Толкнув дверь, я остолбенела: на низком подоконнике сидела собственной персоной главный экономист Игоря Соболева и ревела в три ручья. Больше в туалете никого не было. Она подняла на меня глаза – и замерла на полувсхлипе.

– Вероника Анатольевна, голубушка, что с вами? – подлетела я к ней.

Она досадливо поморщилась:

– Ах, Катя, никак не ожидала увидеть вас тут.

– Да и я не была готова. Зашла вот кофе попить. Почему вы здесь?

– Ушла поплакать без свидетелей. Чтобы сотрудникам на глаза не попадаться в таком расклеенном виде.

– А что случилось-то? – Я присела рядом с ней на подоконник.

– Вы не знаете. Вчера Николай Иванович умер от сердечного приступа.

– Да что вы говорите? – ахнула я. – Надо же, а держался бодрячком! Как мне показалось. Ну не убивайтесь так, я вас прошу! Ничего же не поправишь. Или вас беспокоят денежные дела? Так наверняка назначат нового главного бухгалтера, не хуже, чем был!

Она сунула в сумочку насквозь вымокший батистовый носовой платок, достала из пачки бумажный, промокнула мокрые глаза, деликатно высморкалась и посмотрела на меня несчастным взглядом:

– Дело не в этом, Катенька.

– А в чем же тогда? – распахнула я глаза, приготовившись выслушать историю о том, что она лишилась любви всей жизни.

– А в том, что это я его убииилаааа. – залилась она пуще прежнего.

Я даже поперхнулась:

– То есть как – вы убили?.. Сами же сказали, что у него сердце. Вы что, напугали его чем-то до смерти?

Она горестно покачала головой:

– Не напугала. Иначе. Вы не знаете всего, Катя. Да и откуда бы?.. Вы – человек новый, чужой. А мы с Николаем Ивановичем уже много лет работаем бок о бок. И я постепенно прониклась к нему. ну. как бы это сказать.

– Любовью? – подсказала я.

– Можно сказать и так, – вздохнула Вероника. – Ну а что тут удивительного? Он – человек одинокий, так что я семью не разбивала. И моя судьба не очень устроена. Да что там «не очень»! У меня кроме работы и нет ничего. А он – такой умный, приятный, обходительный. Я надеялась, что тоже понравлюсь ему. Съехались бы, жили вместе. Что плохого?

– Ничего плохого, – с готовностью согласилась я. – А что помешало? Он не ответил взаимностью?

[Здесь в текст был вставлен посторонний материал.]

-- ==== Sys2Proof/Machine/Coll.lean ====
section
/-! DEFINITION. Collectives as plans (10 R269 to R281): a descriptor's fields, the steps of each algorithm at one rank, the chunks
and parts of a transfer, and the reduction of elements. Readings of the chapter that its words leave to inference are log 46. -/

namespace Sys2Proof.Machine

/-! Descriptors (R269). -/

/-- The fields of a descriptor's 64 bytes. -/
structure CollDesc where
  start : W64
  src : Nat
  dst : Nat
  size : Nat
  seq : BitVec 32
  op : Nat
  red : Nat
  fmt : Nat
  root : Nat
  period : Nat
  transit : Nat
  gateEn : Bool
  gate : Nat
  gateVal : BitVec 32
  /-- Every reserved field is zero. -/
  clean : Bool
deriving DecidableEq, Repr

def collDesc (b : List Byte) : CollDesc :=
  { start := BitVec.ofNat 64 (fieldLE b 0 8), src := fieldLE b 8 8 % 2 ^ 50, dst := fieldLE b 16 8 % 2 ^ 50,
    size := fieldLE b 24 8, seq := BitVec.ofNat 32 (fieldLE b 32 4), op := bitsOf (fieldLE b 36 2) 0 3,
    red := bitsOf (fieldLE b 36 2) 3 2, fmt := bitsOf (fieldLE b 36 2) 5 4, root := fieldLE b 38 2,
    period := fieldLE b 40 4, transit := fieldLE b 44 4, gateEn := bitsOf (fieldLE b 48 1) 0 1 == 1,
    gate := bitsOf (fieldLE b 48 1) 1 6, gateVal := BitVec.ofNat 32 (fieldLE b 52 4),
    clean := fieldLE b 8 8 / 2 ^ 50 == 0 && fieldLE b 16 8 / 2 ^ 50 == 0 && bitsOf (fieldLE b 36 2) 9 7 == 0
      && bitsOf (fieldLE b 48 1) 7 1 == 0 && fieldLE b 49 3 == 0 && fieldLE b 60 4 == 0 }

abbrev opAllReduce : Nat := 0
abbrev opReduceScatter : Nat := 1
abbrev opAllGather : Nat := 2
abbrev opBroadcast : Nat := 3
abbrev opAllToAll : Nat := 4

/-- The operation reduces. -/
def reduces (d : CollDesc) : Bool := d.op ≤ 1

/-- U of R270. -/
def unitU (fmt : Nat) : Nat := if fmt = cXf40 then 20480 else 4096

/-! Plans. -/

/-- Where a range of bytes lies: SRC, DST, or the engine's own buffer (log 45). -/
inductive Buf where
  | src | dst | work
deriving DecidableEq, Repr

/-- A range of a buffer. -/
structure Piece where
  buf : Buf
  off : Nat
  len : Nat
deriving DecidableEq, Repr

/-- The receiver's work: a copy, or a reduction with its own partial on the right or on the left. -/
inductive RecvWork where
  | copy
  | ownRight (own : Piece)
  | ownLeft (own : Piece)
deriving DecidableEq, Repr

/-- What one rank does at one step: chunks per transfer number, what it sends to which rank, what it receives from which. -/
structure CollStep where
  chunks : Nat
  send : Option (Nat × Piece)
  recv : Option (Nat × Piece × RecvWork)
deriving DecidableEq, Repr

/-- The shape of a collective at one rank: ranks, this rank, segment and message size, chunk size. -/
structure CollCtx where
  G : Nat
  r : Nat
  op : Nat
  root : Nat
  S : Nat
  U : Nat
  chunk : Nat
deriving DecidableEq, Repr

def CollCtx.seg (x : CollCtx) : Nat := x.S / x.G
def CollCtx.count (x : CollCtx) (n : Nat) : Nat := ceilDiv n x.chunk
/-- Segment j of a buffer. -/
def segPiece (x : CollCtx) (b : Buf) (j : Nat) : Piece := { buf := b, off := j % x.G * x.seg, len := x.seg }

/-! The ring (R279). Step numbers count from 1. -/

def ringReduceScatter (x : CollCtx) (s : Nat) : CollStep :=
  let own := segPiece x .src (x.r + 2 * x.G - 1 - s)
  let acc : Piece := { buf := .dst, off := 0, len := x.seg }
  { chunks := x.count x.seg,
    send := some ((x.r + 1) % x.G, if s = 1 then segPiece x .src (x.r + x.G - s) else acc),
    recv := some ((x.r + x.G - 1) % x.G, acc, .ownRight own) }

def ringAllReduce (x : CollCtx) (s : Nat) : CollStep :=
  let out := x.r + 2 * x.G - s
  let inn := x.r + 2 * x.G - 1 - s
  { chunks := x.count x.seg,
    send := some ((x.r + 1) % x.G, segPiece x (if s = 1 then .src else .dst) out),
    recv := some ((x.r + x.G - 1) % x.G, segPiece x .dst inn,
      if s < x.G then .ownRight (segPiece x .src inn) else .copy) }

def ringAllGather (x : CollCtx) (s : Nat) : CollStep :=
  { chunks := x.count x.seg, send := some ((x.r + 1) % x.G, segPiece x .dst (x.r + x.G + 1 - s)),
    recv := some ((x.r + x.G - 1) % x.G, segPiece x .dst (x.r + x.G - s), .copy) }

def ringBroadcast (x : CollCtx) (s : Nat) : CollStep :=
  let p := (x.r + x.G - x.root) % x.G
  { chunks := x.count x.S,
    send := if p + 1 = s then some ((x.r + 1) % x.G, { buf := if p = 0 then .src else .dst, off := 0, len := x.S }) else none,
    recv := if p = s then some ((x.r + x.G - 1) % x.G, { buf := .dst, off := 0, len := x.S }, .copy) else none }

def allToAllStep (x : CollCtx) (s : Nat) : CollStep :=
  { chunks := x.count x.seg, send := some ((x.r + s) % x.G, segPiece x .src (x.r + s)),
    recv := some ((x.r + x.G - s) % x.G, segPiece x .dst (x.r + x.G - s), .copy) }

/-- Steps 1 to n. -/
def stepsTo (n : Nat) (f : Nat → CollStep) : List CollStep := (List.range n).map (fun k => f (k + 1))

def ringPlan (x : CollCtx) : List CollStep :=
  match x.op with
  | 0 => stepsTo (2 * x.G - 2) (ringAllReduce x)
  | 1 => stepsTo (x.G - 1) (ringReduceScatter x)
  | 2 => stepsTo (x.G - 1) (ringAllGather x)
  | 3 => stepsTo (x.G - 1) (ringBroadcast x)
  | _ => stepsTo (x.G - 1) (allToAllStep x)

/-! The fall-back (R281). -/

/-- log2 of the greatest power of two not above G. -/
def levels (x : CollCtx) : Nat := Nat.log2 x.G
def CollCtx.G' (x : CollCtx) : Nat := 2 ^ levels x

/-- The buffer of partials: DST, or the engine's own where DST holds one segment only. -/
def accBuf (x : CollCtx) : Buf := if x.op = opReduceScatter then .work else .dst

/-- An exchange with a rank: the same step sends and receives. -/
def exchange (x : CollCtx) (peer n : Nat) (out inn : Piece) (w : RecvWork) : CollStep :=
  { chunks := x.count n, send := some (peer, out), recv := some (peer, inn, w) }

/-- Ranks of G′ and above first hand over their input (n bytes of it, to `into` at the receiver). -/
def preStep (x : CollCtx) : List CollStep :=
  if x.G = x.G' then []
  else
    let whole : Piece := { buf := accBuf x, off := 0, len := x.S }
    let src : Piece := { buf := .src, off := 0, len := x.S }
    let red : CollStep :=
      { chunks := x.count x.S, send := if x.G' ≤ x.r then some (x.r - x.G', src) else none,
        recv := if x.r + x.G' < x.G then some (x.r + x.G', whole, .ownLeft src) else none }
    match x.op with
    | 0 => [red]
    | 1 => [red]
    | 2 => [{ chunks := x.count x.seg, send := if x.G' ≤ x.r then some (x.r - x.G', { buf := .dst, off := x.r * x.seg, len := x.seg }) else none,
              recv := if x.r + x.G' < x.G then some (x.r + x.G', { buf := .dst, off := (x.r + x.G') * x.seg, len := x.seg }, .copy) else none }]
    | _ => [{ chunks := if x.G' ≤ x.root then x.count x.S else 0,
              send := if x.r = x.root && decide (x.G' ≤ x.r) then some (x.r - x.G', src) else none,
              recv := if x.r + x.G' = x.root then some (x.root, { buf := .dst, off := 0, len := x.S }, .copy) else none }]

/-- At the end they receive their result. -/
def postStep (x : CollCtx) : List CollStep :=
  if x.G = x.G' then []
  else
    let out : Nat → Piece := fun q => if x.op = opReduceScatter then { buf := .work, off := q * x.seg, len := x.seg }
      else { buf := if x.op = opBroadcast && decide (x.r = x.root) then .src else .dst, off := 0, len := x.S }
    let n := if x.op = opReduceScatter then x.seg else x.S
    [{ chunks := x.count n, send := if x.r + x.G' < x.G then some (x.r + x.G', out (x.r + x.G')) else none,
       recv := if x.G' ≤ x.r then some (x.r - x.G', { buf := .dst, off := 0, len := n }, .copy) else none }]

/-- The buffer that holds this rank's input to the first level. -/
def firstBuf (x : CollCtx) : Buf := if x.r + x.G' < x.G then accBuf x else .src

/-- The combination of level j: the lower-ranked set's partial is on the left. -/
def levelWork (x : CollCtx) (j : Nat) (own : Piece) : RecvWork := if x.r.testBit j then .ownRight own else .ownLeft own

/-- Recursive doubling: whole partials. -/
def doublingSteps (x : CollCtx) : List CollStep :=
  (List.range (levels x)).map (fun j =>
    let own : Piece := { buf := if j = 0 then firstBuf x else accBuf x, off := 0, len := x.S }
    exchange x (x.r ^^^ 2 ^ j) x.S own { buf := accBuf x, off := 0, len := x.S } (levelWork x j own))

/-- The part a rank holds after halving at levels L − 1 down to j: offset and length, split at multiples of U, the lower rank
keeping the lower and larger half. `n` levels are left to split. -/
def heldPart (U r : Nat) : (n l : Nat) → (off len : Nat) → Nat × Nat
  | 0, _, off, len => (off, len)
  | n + 1, l, off, len =>
    let lo := (len / U + 1) / 2 * U
    if r.testBit (l - 1) then heldPart U r n (l - 1) (off + lo) (len - lo) else heldPart U r n (l - 1) off lo

/-- The part of rank q held after level j. -/
def partAt (x : CollCtx) (q j : Nat) : Nat × Nat := heldPart x.U q (levels x - j) (levels x) 0 x.S

/-- The longest part any rank holds after level j. -/
def maxPart (x : CollCtx) (j : Nat) : Nat := ceilDiv (x.S / x.U) (2 ^ (levels x - j)) * x.U

/-- Halving at level j: send the half the partner keeps. -/
def halvingStep (x : CollCtx) (j : Nat) : CollStep :=
  let b := if j + 1 = levels x then firstBuf x else accBuf x
  let mine := partAt x x.r j
  let theirs := partAt x (x.r ^^^ 2 ^ j) j
  let own : Piece := { buf := b, off := mine.1, len := mine.2 }
  exchange x (x.r ^^^ 2 ^ j) (maxPart x j) { buf := b, off := theirs.1, len := theirs.2 }
    { buf := accBuf x, off := mine.1, len := mine.2 } (levelWork x j own)

/-- Doubling at level j: exchange the held parts. -/
def gatherStep (x : CollCtx) (j : Nat) : CollStep :=
  let mine := partAt x x.r j
  let theirs := partAt x (x.r ^^^ 2 ^ j) j
  exchange x (x.r ^^^ 2 ^ j) (maxPart x j) { buf := accBuf x, off := mine.1, len := mine.2 }
    { buf := accBuf x, off := theirs.1, len := theirs.2 } .copy

/-- All-gather at level j: the block of 2^j segments each partner holds, then those handed over by ranks of G′ and above. -/
def gatherBlocks (x : CollCtx) (j : Nat) : List CollStep :=
  let low := fun q => q / 2 ^ j * 2 ^ j
  let blk := fun q => ({ buf := .dst, off := low q * x.seg, len := 2 ^ j * x.seg } : Piece)
  let ext := fun q => ({ buf := .dst, off := (low q + x.G') * x.seg, len := (min (low q + 2 ^ j) (x.G - x.G') - low q) * x.seg } : Piece)
  let p := x.r ^^^ 2 ^ j
  exchange x p (2 ^ j * x.seg) (blk x.r) (blk p) .copy ::
    (if x.G = x.G' then [] else [exchange x p (min (2 ^ j) (x.G - x.G') * x.seg) (ext x.r) (ext p) .copy])

/-- The binomial tree at level j, in ranks relative to the root's. -/
def treeStep (x : CollCtx) (j : Nat) : CollStep :=
  let v := x.r ^^^ (x.root % x.G')
  let whole : Piece := { buf := if x.r = x.root then .src else .dst, off := 0, len := x.S }
  { chunks := x.count x.S, send := if v < 2 ^ j then some (x.r ^^^ 2 ^ j, whole) else none,
    recv := if 2 ^ j ≤ v && decide (v < 2 ^ (j + 1)) then some (x.r ^^^ 2 ^ j, { buf := .dst, off := 0, len := x.S }, .copy) else none }

/-- A step at which ranks of G′ and above do nothing. -/
def idleAbove (x : CollCtx) (st : CollStep) : CollStep := if x.r < x.G' then st else { st with send := none, recv := none }

/-- The fall-back's steps; `short`: S < THRESH. -/
def fallbackPlan (x : CollCtx) (short : Bool) : List CollStep :=
  let L := levels x
  let down := (List.range L).reverse.map (halvingStep x)
  let up := (List.range L).map (gatherStep x)
  let mid := match x.op with
    | 0 => if short then doublingSteps x else down ++ up
    | 1 => if short then doublingSteps x else if x.G = x.G' then down else down ++ up
    | 2 => ((List.range L).map (gatherBlocks x)).flatten
    | _ => (List.range L).map (treeStep x)
  if x.op = opAllToAll then stepsTo (x.G - 1) (allToAllStep x)
  else preStep x ++ mid.map (idleAbove x) ++ postStep x

/-! Chunks and parts (R274). -/

/-- Part size. -/
abbrev partSize : Nat := 0x400000

/-- Chunk i of a piece; its length is 0 past the end. -/
def chunkOf (x : CollCtx) (p : Piece) (i : Nat) : Piece :=
  { p with off := p.off + i * x.chunk, len := min x.chunk (p.len - i * x.chunk) }

/-- The step of a transfer number, that step's index, and the chunk. -/
def locate : List CollStep → Nat → Nat → Option (Nat × CollStep × Nat)
  | [], _, _ => none
  | st :: r, k, t => if t < st.chunks then some (k, st, t) else locate r (k + 1) (t - st.chunks)

/-- Transfer numbers in all. -/
def transferCount (plan : List CollStep) : Nat := plan.foldl (fun n st => n + st.chunks) 0

/-- What transfer t sends: step index, receiving rank, bytes. -/
def sendOf (x : CollCtx) (plan : List CollStep) (t : Nat) : Option (Nat × Nat × Piece) :=
  match locate plan 0 t with
  | some (k, st, i) =>
    match st.send with
    | some (q, p) => let c := chunkOf x p i
                     if c.len = 0 then none else some (k, q, c)
    | none => none
  | none => none

/-- The chunk of a receiver's own operand. -/
def workChunk (x : CollCtx) (i : Nat) : RecvWork → RecvWork
  | .copy => .copy
  | .ownRight p => .ownRight (chunkOf x p i)
  | .ownLeft p => .ownLeft (chunkOf x p i)

/-- What transfer t brings: step index, sending rank, where it goes, the work. -/
def recvOf (x : CollCtx) (plan : List CollStep) (t : Nat) : Option (Nat × Nat × Piece × RecvWork) :=
  match locate plan 0 t with
  | some (k, st, i) =>
    match st.recv with
    | some (q, p, w) => let c := chunkOf x p i
                        if c.len = 0 then none else some (k, q, c, workChunk x i w)
    | none => none
  | none => none

def sends (x : CollCtx) (plan : List CollStep) : List Nat :=
  (List.range (transferCount plan)).filter (fun t => (sendOf x plan t).isSome)
def recvs (x : CollCtx) (plan : List CollStep) : List Nat :=
  (List.range (transferCount plan)).filter (fun t => (recvOf x plan t).isSome)

/-- Parts of a chunk of n bytes: (part, offset in the chunk, bytes). -/
def partsOf (n : Nat) : List (Nat × Nat × Nat) :=
  (List.range (ceilDiv n partSize)).map (fun k => (k, k * partSize, min partSize (n - k * partSize)))

/-! Elements (R273). -/

/-- One element of the result. -/
def combineElem (fmt red a b : Nat) : Nat :=
  let x := elemValue fmt a
  let y := elemValue fmt b
  (narrowTo fmt rmRNE false (match red with
    | 0 => numAdd false x y
    | 1 => numMax x y
    | _ => numMin x y)).bits

/-- Bytes of an element of a reducing format. -/
def elemWidth (fmt : Nat) : Nat := fmtBits fmt / 8

/-- The first n elements of w bytes each. -/
def elemsOf (w : Nat) : Nat → List Byte → List Nat
  | 0, _ => []
  | n + 1, bs => natLE (bs.take w) :: elemsOf w n (bs.drop w)

/-- left ⊕ right, element by element. -/
def combineBytes (fmt red : Nat) (left right : List Byte) : List Byte :=
  let w := elemWidth fmt
  let n := left.length / w
  ((List.zipWith (combineElem fmt red) (elemsOf w n left) (elemsOf w n right)).map (bytesLE w)).flatten

/-- Some element is NaN or infinite. -/
def anyNonfinite (fmt : Nat) (bs : List Byte) : Bool :=
  (elemsOf (elemWidth fmt) (bs.length / elemWidth fmt) bs).any (fun e =>
    match elemValue fmt e with
    | .nan => true
    | .inf _ => true
    | .fin _ _ _ => false)

end Sys2Proof.Machine
end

– Он оказывал мне знаки внимания, но как-то неактивно. Да и «знаки внимания» – громко сказано. То комплимент сделает, то зачем-то конфеты подарит, то зайдет ко мне в перерыв чаю попить. Ничего больше. Я не торопила события. Думала, что в таком немолодом возрасте мужчина и не должен молодым козленком скакать. Думала – всё будет, но постепенно, со временем. Это уже давно продолжалось. Я мечтала выйти за него замуж, устроить свою судьбу, скрасить его старость. А он, оказывается. – Она горестно всхлипнула.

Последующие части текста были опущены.